(426a) Computational Investigation of the Effect of Backbone Chiral Inversions on Protein Folding

Studying a set of helix-folding polyalanine peptides and a number of β-hairpin peptides with systematically inserted chiral inversions, both in explicit water, we investigate quantitatively the effect of chiral perturbations on the structural ensembles of the peptides, thereby assessing the extent to which the backbone structure is able to fold in the presence of systematic heterochiral perturbations. For the helix-folding polyalanine peptide, we invert the backbone chiralities of Ala residues one by one along a specific perturbation pathway, starting from the homochiral L-Ala₂₀ peptide until reaching the homochiral D-Ala₂₀ peptide. Analysis of the helical contents of the simulated structural ensembles shows that even a single inversion in the middle of the peptide completely breaks the helical structure in its vicinity, and drastically reduces the helical content of the peptide. Further inversions in the middle of the peptide monotonically decrease the original helical content, i.e., the right handed helical content for L-Ala₂₀, and increase the helical content of the opposite chirality. Further analysis of the polyalanine peptides using several size and shape-related order parameters also shows drastic global changes in the peptide structure due to the local effects caused by the chiral inversions, such as formation of a reverse turn. Although the degree of the structural changes introduced by opposite chirality substitutions depends on the position of the inversion, our results provide quantitative proof of that arbitrary heterochirality is not tolerated by the alpha-helical structure.

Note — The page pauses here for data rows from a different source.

/-- The squared row norm over 64 columns (R80). -/
def rowNorm (v : BitVec 2048) : BitVec 32 :=
  treeReduce fadd 6 ((List.range 64).map (fun i => fmul (lane32 v i) (lane32 v i)))

/-! ### Wider weights (R84 to R87) -/

/-- The rung of a weight format on the ladder of Table 4.3. -/
def ladderRung (f : Nat) : Nat := match f with | 9 => 0 | 1 => 1 | 2 => 1 | 8 => 1 | 3 => 2 | 4 => 2 | 5 => 3 | _ => 4

/-- Whether `g` is a format of the rung above `f` (Table 4.3). -/
def nextRungOk (f g : Nat) : Bool :=
  match ladderRung f with
  | 0 => g == 1
  | 1 => g == 3 || g == 4
  | 2 => g == 5
  | _ => false

/-- Whether Table 4.3 requires an explicit scale plane above `f`. -/
def needsScalePlane (f : Nat) : Bool := f == 9 || f == 8

/-- The place of zero in the ascending list V of a format's finite values (R87): its largest magnitude code. -/
def zeroPlace (f : Nat) : Int := if f = 5 then 127 else (maxCode f : Int)

/-- One wider element: the nearest value to b / S moved by the residual (R87). A non-finite b or S gives element 0. -/
def widerElem (b s : Num) (r : Int) (f : Nat) : Nat :=
  match b, s with
  | .fin nb mb eb, .fin _ _ es =>
    let i := encSigned f (.fin nb mb (eb - es)) + zeroPlace f + r
    let top := 2 * zeroPlace f
    let j := if i < 0 then 0 else if top < i then top else i
    codeOfSigned f (j - zeroPlace f)
  | _, _ => 0

/-- Whether a value is finite. -/
def Num.isFin : Num → Bool
  | .fin _ _ _ => true
  | _ => false

/-- Residual width in bits of an RW code (Table 4.2). -/
def residBits (rw : Nat) : Nat := rw % 4 + 2

/-- Bytes of a topsail record's residual plane over `k` K positions, of its scale plane, and of the record on its 64-byte grid (R86). -/
def residBytes (k rw : Nat) : Nat := 64 * k * residBits rw / 8

def recordBytes (k rw : Nat) (scl : Bool) : Nat :=
  let n := residBytes k rw + (if scl then 64 * (k / 32) else 0)
  64 * ceilDiv n 64

/-- The wider tile over 64 K positions of the tile below it: every element by R87, packed by R61. The tile below is read from
its K position `kt` up; `resid` is the topsail record as a number, which covers `k` K positions and is read from position `kr` up. -/
def widerTile (bf : Nat) (t : TileBits) (kt k kr : Nat) (resid : Nat) (rw : Nat) (scl : Bool) (f : Nat) : TileBits :=
  let w := residBits rw
  let resOf := fun n i => signedOf w ((resid >>> (n * k * w + w * (kr + i))) % 2 ^ w)
  let sclOf := fun n b =>
    if scl then (resid >>> (residBytes k rw * 8 + (n * (k / 32) + kr / 32 + b) * 8)) % 256
    else tileScale bf t n ((kt + 32 * b) / blockLen bf) % 256
  let bad := fun n b => !((decE8M0 (sclOf n b)).isFin) ||
    (List.range 32).any (fun i => !((tileWeight bf t n (kt + 32 * b + i)).isFin))
  let elems := (List.range 64).foldl (fun acc n => (List.range 64).foldl (fun acc i =>
    let c := widerElem (tileWeight bf t n (kt + i)) (decE8M0 (sclOf n (i / 32))) (resOf n i) f
    acc + c <<< (n * colBytes f * 8 + elemBits f * i)) acc) 0
  let scales := (List.range 64).foldl (fun acc n => (List.range 2).foldl (fun acc b =>
    acc + (if bad n b then 255 else sclOf n b) <<< (planeBytes f * 8 + (n * 2 + b) * 8)) acc) 0
  BitVec.ofNat 33792 (elems + scales)
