-- ==== Sys2Proof/Machine/StateSheet.lean ====
section
/-! DEFINITION. The state of the sheet fabric, slices and module time (15). -/

namespace Sys2Proof.Machine

/-- Port check verdicts (Table 15.10). -/
inductive Verdict where
  | unused
  | down
  | checking
  | ok
  | miscabled
  | swapped
  | swapFixed
  | peerRefused
  | foreignPlan
  deriving DecidableEq, Repr

/-- A sheet port (R357, R367, Table 15.14): the plan's pairing, the peer found, the peer's own verdict once known, the tick at which its lanes locked, and the frames that
may still be in flight on it, as tick, kind and bits. -/
structure SheetPort where
  check : Verdict := .unused
  link : Bool := false
  enabled : Bool := false
  planSerial : Dword := 0#64
  planPort : Nat := 0
  peer : Option (Dword × Nat) := none
  peerGood : Option Bool := none
  own : Option Verdict := none
  upAt : Nat := 0
  flight : List (Nat × Nat × Nat) := []
  downCnt : Nat := 0
  retry : Nat := 0
  iso : Nat := 0
  deriving DecidableEq, Repr

/-- Slice states (Table 15.7). -/
inductive SliceSt where
  | none
  | waiting
  | up
  | suspect
  | lost
  | conflict
  deriving DecidableEq, Repr

/-- The sheet schedule of an image (Tables 15.3 to 15.5). -/
structure SheetSched where
  routes : List (BitVec 64) := []
  recvs : List (BitVec 128) := []
  gatePidx : Nat := 0
  gateDue : Nat := 0
  deriving DecidableEq, Repr

/-- A sheet send whose credits are outstanding. -/
structure SheetSend where
  core : Nat
  trk : Nat
  rank : Nat
  route : Nat
  left : Nat
  deriving DecidableEq, Repr

/-- A slot record of the boundary record (R363). -/
abbrev SlotRec := BitVec 128

/-- A partition's part of the sheet fabric. `agree` and `disagree` are the ranks whose records have been compared, `late` those whose stamp a SUSPECT slice waits for,
`downAt` the ticks since which ranks are unreachable, `held` the image slots that ranks hold LOADED with the matching rank (R365). -/
structure Slice where
  id : Nat := 0
  rank : Nat := 0
  mods : Nat := 0
  serials : List Dword := []
  st : SliceSt := .none
  agree : List Nat := []
  disagree : List Nat := []
  late : List Nat := []
  downAt : AMap Nat := []
  held : AMap (List Nat) := []
  lostMask : Nat := 0
  lostCnt : Nat := 0
  waits : Nat := 0
  stray : Nat := 0
  iso : Nat := 0
  seen : AMap Nat := []
  gates : AMap Bool := []
  stamps : AMap Nat := []
  record : Option (List SlotRec) := none
  notices : List (Nat × Nat × Bool) := []
  sends : List SheetSend := []
  turn : AMap Nat := []
  told : AMap Nat := []
  deriving DecidableEq, Repr

/-- The SHT_ block with the module's time role (R368, R372, R373); `sentAt` is the stamp of the TIME frame that waits for its answer, `lastTime` that of the last exchange. -/
structure Sheet where
  ports : AMap SheetPort := []
  lossMs : Nat := 0x32
  stampMs : Nat := 0x64
  swapFix : Bool := false
  lock : Bool := false
  planOwn : Dword := 0#64
  log : ELog := {}
  leader : Bool := false
  locked : Bool := false
  hold : Bool := false
  stepped : Bool := false
  tport : Nat := 0
  sentAt : Option Nat := none
  lastTime : Nat := 0
  offset : Word := 0#32
  delay : Word := 0#32
  deriving DecidableEq, Repr

end Sys2Proof.Machine
end

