/-- The low half of the time base. -/
def State.time32 (s : State) : Word := s.tb.setWidth 32

/-- The class of a fault code (Table 19.2): 0 image-related step, 1 hardware step, 2 core, 3 partition, 4 port, 5 module. -/
def faultClass (code : Nat) : Nat :=
  if code < 0x10 then 0 else if code < 0x20 then 1 else if code < 0x40 then 2 else if code < 0x50 then 3 else if code < 0x60 then 4 else 5

/-- A record of the partition fault log (Table 19.7). -/
def faultRecord (s : State) (p code field core items : Nat) : Word × Word × Word :=
  (packFields 32 [(0, 8, code), (8, 6, field), (14, 8, core), (22, 1, b2n (faultClass code == 0))],
   s.time32, packFields 32 [(0, 13, items), (16, 16, (s.grp p).step)])

/-! ### Signals to host software (R495, R496, R503) -/

def State.fn (s : State) (f : Nat) : Fn := AMap.at s.host.fns {} f

def State.updFn (s : State) (f : Nat) (g : Fn → Fn) : State := { s with host := { s.host with fns := AMap.upd s.host.fns {} f g } }

/-- Something sent out of the module. -/
def emit (s : State) (x : Sent) : State := { s with host := { s.host with out := s.host.out ++ [x] } }

def Fn.vec (f : Fn) (v : Nat) : Vec := AMap.at f.vecs {} v

def State.updVec (s : State) (f v : Nat) (g : Vec → Vec) : State := s.updFn f (fun x => { x with vecs := AMap.upd x.vecs {} v g })

/-- A vector's message: sent, or held in its pending bit while the vector is masked (R495). -/
def sendVec (s : State) (f v : Nat) : State :=
  let x := s.fn f
  if (x.vec v).masked || x.fnMask then s.updVec f v (fun y => { y with pend := true }) else emit s (.msix f v)

/-- Vectors that COAL_US coalesces: completion and stream vectors of a VF (R496). -/
def coalesced (f v : Nat) : Bool := f != 0 && (v == 3 || (decide (8 ≤ v) && decide (v ≤ 23)))

/-- A coalescing window opened by a message of a vector now (R496). -/
def Vec.opens (y : Vec) (s : State) (us : Nat) : Vec := { y with window := true, winEnd := s.tb.toNat + 1000 * us }

/-- A vector signalled: at once, or folded into the message that ends its coalescing window; a change of COAL_US leaves an open window as it is. -/
def signal (s : State) (f v : Nat) : State :=
  if !coalesced f v then sendVec s f v
  else if ((s.fn f).vec v).window then s.updVec f v (fun y => { y with folded := true })
  else if (s.part (f - 1)).coalUs = 0 then sendVec s f v
  else (sendVec s f v).updVec f v (fun y => y.opens s (s.part (f - 1)).coalUs)

/-- A vector signalled for a record that entered a log: none where the log was full (R495). -/
def signalLog (s : State) (l : ELog) (f v : Nat) : State := if l.recs.length < 64 then signal s f v else s
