/-! ### Reductions and merged reads -/

/-- Fields of a reduction node entry (Table 7.3). -/
def rnValid (e : BitVec 32) : Bool := bitAt e 0
def rnNin (e : BitVec 32) : Nat := bitsN e 1 3
def rnIn (e : BitVec 32) (j : Nat) : Nat := bitsN e (4 + 3 * j) 3
def rnOut (e : BitVec 32) : Nat := bitsN e 19 3
def rnPin (e : BitVec 32) : Nat := bitsN e 22 3

/-- A router's entry for a tree. -/
def State.redEntry (s : State) (m tree : Nat) : BitVec 32 := AMap.at (s.core m).router.red 0#32 tree

/-- The place at which an entry lists LOCAL; 7, which no node has, where it lists none. -/
def localPlace (e : BitVec 32) : Nat := match (List.range (rnNin e)).find? (fun j => rnIn e j == 0) with | some j => j | none => 7

/-- RSEND (R170): the flits enter the core's own router, bound for its own place. -/
def execRsend (q : Issue) (w : BitVec 80) (s : State) : Out :=
  let src := mvSpo w
  let tree := bitsN w 30 6
  let fidx := bitsN w 36 9
  let f := bitsN w 45 9 + 1
  let dst := spoAt w 54
  .next (if noInject s q.core then s else issue s q false [] [] (fun s t =>
    let e := s.redEntry q.core tree
    let root := rnValid e && rnOut e == 0
    legalOr s q 2 0x06 [(bitsN w 78 2 != 0 || decide (512 < fidx + f) || (!root && (dst.handle != 0 || dst.ofs != 0)), 2),
        (!src.reads || !dst.writes, 3), (dst.ofs % 4 != 0, 4)] id (fun s =>
      match (s.core q.core).takeTrk q.ctx .meshSend 1 none with
      | none => trkOverrun s q.core q.ctx
      | some (c, id) =>
        let tag := tagOf (c.tc q.ctx).seq dst.tag
        let ls := c.readLat q.ctx src
        let c1 := if root then { c with router := { c.router with roots := c.router.roots.filter (fun r => !(r.tree == tree && r.tag == tag.toNat && r.fidx == fidx)) ++
          [{ tree := tree, fidx := fidx, n := f, tag := tag.toNat, ctx := q.ctx, handle := dst.handle, ofs := dst.byte, hold := dst.hold, tagByte := tag }] } } else c
        let (s1, fl) := readFlits (s.setCore q.core c1) q src f
        let sent : List RedFlit := (List.range f).zip fl |>.map (fun x =>
          { src := q.core, trk := id, part := s1.corePart q.core, dst := q.core, tree := tree, fidx := fidx + x.1, tag := tag.toNat,
            place := localPlace e, data := x.2.1, poison := x.2.2, due := t + ls + x.1 })
        guardDue { s1 with fab := { s1.fab with reds := s1.fab.reds ++ sent } } q.core (.arrival q.core id) (sent.map (·.due)))))

/-- The cycle in which the first slot of a merged read's response is due: the request's way to its holder, the longest wait for its entry's close, the read, and the way back
(R156, R164, R173). -/
def mergeDue (s : State) (c : Core) (q : Issue) (src : Spo) (h t : Nat) : Nat :=
  let (n, sx) := hops s q.core h
  arrival (t + n + 4 * sx + 1 + 64) (c.readLat q.ctx src) n sx 0

/-- MERGE (R173): a request on its way to the holder in the requester's own field. -/
def execMerge (q : Issue) (w : BitVec 80) (s : State) : Out :=
  let src := mvSpo w
  let dst := spoAt w 55
  let cxv := bitsN w 30 4
  let cyv := bitsN w 34 4
  let run := bitsN w 38 5 + 1
  let want := bitsN w 47 8
  .next (if noInject s q.core then s else issue s q false [] [] (fun s t =>
    legalOr s q 2 0x07 [(bitAt w 79 || decide (11 < cxv) || decide (14 < cyv) || decide (want < 2) || decide (180 < want), 2),
        (src.mode != 0 || !dst.writes, 3), (dst.ofs % 4 != 0, 4)] (poisonSlots q dst run t) (fun s =>
      match (s.core q.core).takeTrk q.ctx .merged run none with
      | none => trkOverrun (poisonSlots q dst run t s) q.core q.ctx
      | some (c, id) =>
        let seq := (c.tc q.ctx).seq
        let x := s.imgOf q.core
        let h := match virtOf s x q.core with | some (fx, fy, _, _) => placeCore s x fx fy cxv cyv | none => q.core
        let s1 := s.setCore q.core c
        let due := mergeDue s1 (s1.core h) q src h t
        let msg : MergeMsg := {
          holder := h, part := s1.corePart q.core, group := bitsN w 43 4, tag := tagOf seq src.tag,
          handle := src.handle, ofs := src.byte, sctx := q.ctx, run := run, want := want,
          req := { core := q.core, ctx := q.ctx, handle := dst.handle, ofs := dst.byte, tag := tagOf seq dst.tag, hold := dst.hold, trk := id, due := due } }
        guardDue { s1 with fab := { s1.fab with merges := s1.fab.merges ++ [msg] } } q.core (.arrival q.core id) [due])))

/-! ### KVAPQ (R202, R315) -/

/-- The read of the sign bits at a K position from the descriptor's sign block, a resident structure (R65, R185). -/
def kvSigns (c : Core) (ctx : Nat) (d : BitVec 128) (k : Nat) : ReadOut := c.readRes ctx (qdSignBlk d) (signBit d 64 k / 8) (rowSpan (qdRot d) 64 / 8)

/-- One row quantised into its record. -/
def kvOne (c : Core) (ctx : Nat) (g : Geo) (d : BitVec 128) (row : List (BitVec 16)) : KvRow :=
  kvSlices d (fun k => (kvSigns c ctx d k).data) row (g.elems / 64) 0 {}

/-- KVAPQ. -/
def execKvapq (q : Issue) (w : BitVec 80) (s : State) : Out :=
  let o := mvSpo w
  let npos := bitsN w 51 6 + 1
  .next (issue s q false [mvAreg w] [] (fun s t =>
    let a := ((s.core q.core).tc q.ctx).rdS (mvAreg w)
    let (s0, dn, _) := readResOp s q (bitsN w 35 5) (16 * bitsN w 40 11) 16
    let d : BitVec 128 := BitVec.ofNat 128 dn
    let g := AMap.at (s.core q.core).geos {} (bitsN a.val 32 4)
    let known := (AMap.find (s.core q.core).geos (bitsN a.val 32 4)).isSome
    legalOr s0 q 2 0x09
      [(bitsN w 57 23 != 0, 2), (!o.reads, 3),
       (!known || !qdOk d || qdAfmt d != 1 || qdWfmt d != 1 || qdRot d != g.hdCode || decide (g.scmax < qdScRow d), 5),
       (bitsN a.val 0 16 % g.recSize != 0, 4), (!bitAt a.val 63, 2)] id (fun s =>
      match (s.core q.core).takeTrk q.ctx .kvAppend 1 none with
      | none => trkOverrun s q.core q.ctx
      | some (c, id) =>
        let ls := c.readLat q.ctx o
        let (s1, xs) := readItemsOp (s.setCore q.core c) q o (2 * g.elems) npos
        let c1 := s1.core q.core
        let signs := if qdRot d = 0 then [] else (List.range (g.elems / 64)).map (fun k => kvSigns c1 q.ctx d (64 * k))
        match c1.mast.translate a.val (g.recSize * npos) true with
        | .error e => xlateFault (s1.updCore q.core (fun c => c.freeTrk id)) q.core a.val e
        | .ok pma =>
          let rows := xs.map (fun x => kvOne c1 q.ctx g d ((List.range g.elems).map (fun j => BitVec.ofNat 16 (x.1 >>> (16 * j)))))
          let n := npos * g.recSize / 128
          let st := max (t + ls + 2) (c1.mast.path + 1)
          let lastCyc := (pathCycles c1.mast.refEnd st n).getLastD st
          let ovf := rows.foldl (fun k r => k + r.misses) 0
          let s2 := violateOpt (s1.setCore q.core { c1 with
            mast := { c1.mast with path := lastCyc, plan := c1.mast.planned (t + ls + 2) n }
            appends := c1.appends ++ [{
              trk := id, space := g.space, pma := pma, recs := rows.map (kvRecord g), rs := g.recSize,
              poison := xs.map (fun x => x.2 || signs.any (fun r => r.poison)), due := lastCyc + 24 + 16 * npos }] }) q.core q.ctx (signs.findSome? (fun r => r.viol))
          { s2 with stay := { s2.stay with kvOvf := AMap.upd s2.stay.kvOvf 0 (s2.corePart q.core) (fun k => satAdd 0xFFFFFFFF k ovf) } })))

In addition to helical polyalanine peptides, we also study the hairpin peptide, GB1 hairpin, with systematic chiral inversions in explicit water. In contrast to the helical peptide, we do not find a monotonic change in the structure content, i.e. β-sheet content, along the perturbation coordinate, given by the number of L- to D-inversions. The effects of L- to D-inversions are rather position-specific for this hairpin peptide. Some inversions yield a similar or higher secondary structure content compared to the homochiral hairpin, in contrast to the helical peptide. However, similarity in secondary structure content does not imply fold similarity: we have in fact observed cases in which the peptide with inversions folds into clearly different hairpin structures with respect to the non-chirally-perturbed (native) peptide, while sharing similar secondary structure content. In other words, the chirally perturbed hairpin peptides fold into different unique structures when they are still able to fold. Therefore, our main conclusion applies to both of the structurally distinct proteins we examined, namely, that arbitrary heterochirality conspires against proper folding.